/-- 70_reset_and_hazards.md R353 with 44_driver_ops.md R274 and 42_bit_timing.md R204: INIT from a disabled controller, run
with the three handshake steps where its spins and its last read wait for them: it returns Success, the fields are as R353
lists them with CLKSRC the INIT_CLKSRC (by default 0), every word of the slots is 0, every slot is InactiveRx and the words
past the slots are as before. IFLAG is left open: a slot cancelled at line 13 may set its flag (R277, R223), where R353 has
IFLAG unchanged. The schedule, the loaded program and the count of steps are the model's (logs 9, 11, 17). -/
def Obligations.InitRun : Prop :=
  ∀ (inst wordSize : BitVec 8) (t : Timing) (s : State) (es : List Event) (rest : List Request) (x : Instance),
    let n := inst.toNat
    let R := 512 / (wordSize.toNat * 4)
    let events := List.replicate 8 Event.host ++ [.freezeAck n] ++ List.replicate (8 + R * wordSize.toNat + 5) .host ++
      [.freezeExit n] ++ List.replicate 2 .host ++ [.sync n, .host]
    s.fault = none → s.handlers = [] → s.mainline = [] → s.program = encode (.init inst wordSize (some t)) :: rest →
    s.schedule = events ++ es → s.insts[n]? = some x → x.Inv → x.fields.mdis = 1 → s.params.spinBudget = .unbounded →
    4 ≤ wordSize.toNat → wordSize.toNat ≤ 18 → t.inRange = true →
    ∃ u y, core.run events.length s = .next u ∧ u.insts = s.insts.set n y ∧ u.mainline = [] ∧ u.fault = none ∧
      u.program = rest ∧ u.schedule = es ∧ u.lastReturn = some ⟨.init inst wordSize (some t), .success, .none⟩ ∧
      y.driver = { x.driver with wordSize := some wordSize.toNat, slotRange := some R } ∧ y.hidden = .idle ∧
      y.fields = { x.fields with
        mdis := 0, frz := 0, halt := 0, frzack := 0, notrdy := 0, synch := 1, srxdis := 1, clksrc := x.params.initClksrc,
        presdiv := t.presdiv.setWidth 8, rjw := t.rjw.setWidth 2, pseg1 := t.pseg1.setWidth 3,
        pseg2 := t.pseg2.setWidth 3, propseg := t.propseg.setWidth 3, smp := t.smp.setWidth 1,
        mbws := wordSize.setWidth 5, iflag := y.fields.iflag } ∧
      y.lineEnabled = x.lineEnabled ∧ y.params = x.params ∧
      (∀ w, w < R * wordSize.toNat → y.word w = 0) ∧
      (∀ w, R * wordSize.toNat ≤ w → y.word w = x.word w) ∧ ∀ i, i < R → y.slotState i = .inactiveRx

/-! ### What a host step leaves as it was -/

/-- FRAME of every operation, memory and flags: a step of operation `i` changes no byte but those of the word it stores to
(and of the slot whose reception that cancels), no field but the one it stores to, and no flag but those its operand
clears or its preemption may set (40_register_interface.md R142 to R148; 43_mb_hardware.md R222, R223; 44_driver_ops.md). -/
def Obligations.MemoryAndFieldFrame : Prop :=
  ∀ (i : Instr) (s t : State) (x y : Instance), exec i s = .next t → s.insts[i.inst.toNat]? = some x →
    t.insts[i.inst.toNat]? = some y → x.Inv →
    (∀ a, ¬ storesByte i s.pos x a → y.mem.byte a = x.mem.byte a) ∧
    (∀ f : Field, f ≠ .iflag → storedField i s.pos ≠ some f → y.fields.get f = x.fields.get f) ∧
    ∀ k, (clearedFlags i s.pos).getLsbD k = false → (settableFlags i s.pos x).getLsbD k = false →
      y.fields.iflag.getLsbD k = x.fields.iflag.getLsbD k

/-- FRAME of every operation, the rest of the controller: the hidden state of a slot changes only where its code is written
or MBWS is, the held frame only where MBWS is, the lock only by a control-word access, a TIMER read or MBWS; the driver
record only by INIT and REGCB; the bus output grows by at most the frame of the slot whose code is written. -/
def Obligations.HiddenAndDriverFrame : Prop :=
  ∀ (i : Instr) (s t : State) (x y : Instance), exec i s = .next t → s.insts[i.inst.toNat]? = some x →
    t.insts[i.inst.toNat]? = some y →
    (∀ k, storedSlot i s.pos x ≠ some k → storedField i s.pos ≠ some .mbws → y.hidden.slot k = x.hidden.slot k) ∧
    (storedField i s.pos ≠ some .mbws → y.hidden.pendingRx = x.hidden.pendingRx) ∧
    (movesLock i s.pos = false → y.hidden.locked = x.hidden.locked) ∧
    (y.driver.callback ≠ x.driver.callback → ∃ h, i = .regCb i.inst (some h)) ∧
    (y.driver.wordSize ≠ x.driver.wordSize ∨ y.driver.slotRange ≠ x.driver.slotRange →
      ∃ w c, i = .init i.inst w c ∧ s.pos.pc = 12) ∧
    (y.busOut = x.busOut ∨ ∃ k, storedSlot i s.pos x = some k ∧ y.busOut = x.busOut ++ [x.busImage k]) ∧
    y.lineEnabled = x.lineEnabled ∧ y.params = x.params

_____

== What is expected ==
Which lines above include the string "insts"? Show them.

== Solution ==
    s.schedule = events ++ es → s.insts[n]? = some x → x.Inv → x.fields.mdis = 1 → s.params.spinBudget = .unbounded →
    ∃ u y, core.run events.length s = .next u ∧ u.insts = s.insts.set n y ∧ u.mainline = [] ∧ u.fault = none ∧
  ∀ (i : Instr) (s t : State) (x y : Instance), exec i s = .next t → s.insts[i.inst.toNat]? = some x →
    t.insts[i.inst.toNat]? = some y → x.Inv →
  ∀ (i : Instr) (s t : State) (x y : Instance), exec i s = .next t → s.insts[i.inst.toNat]? = some x →
    t.insts[i.inst.toNat]? = some y →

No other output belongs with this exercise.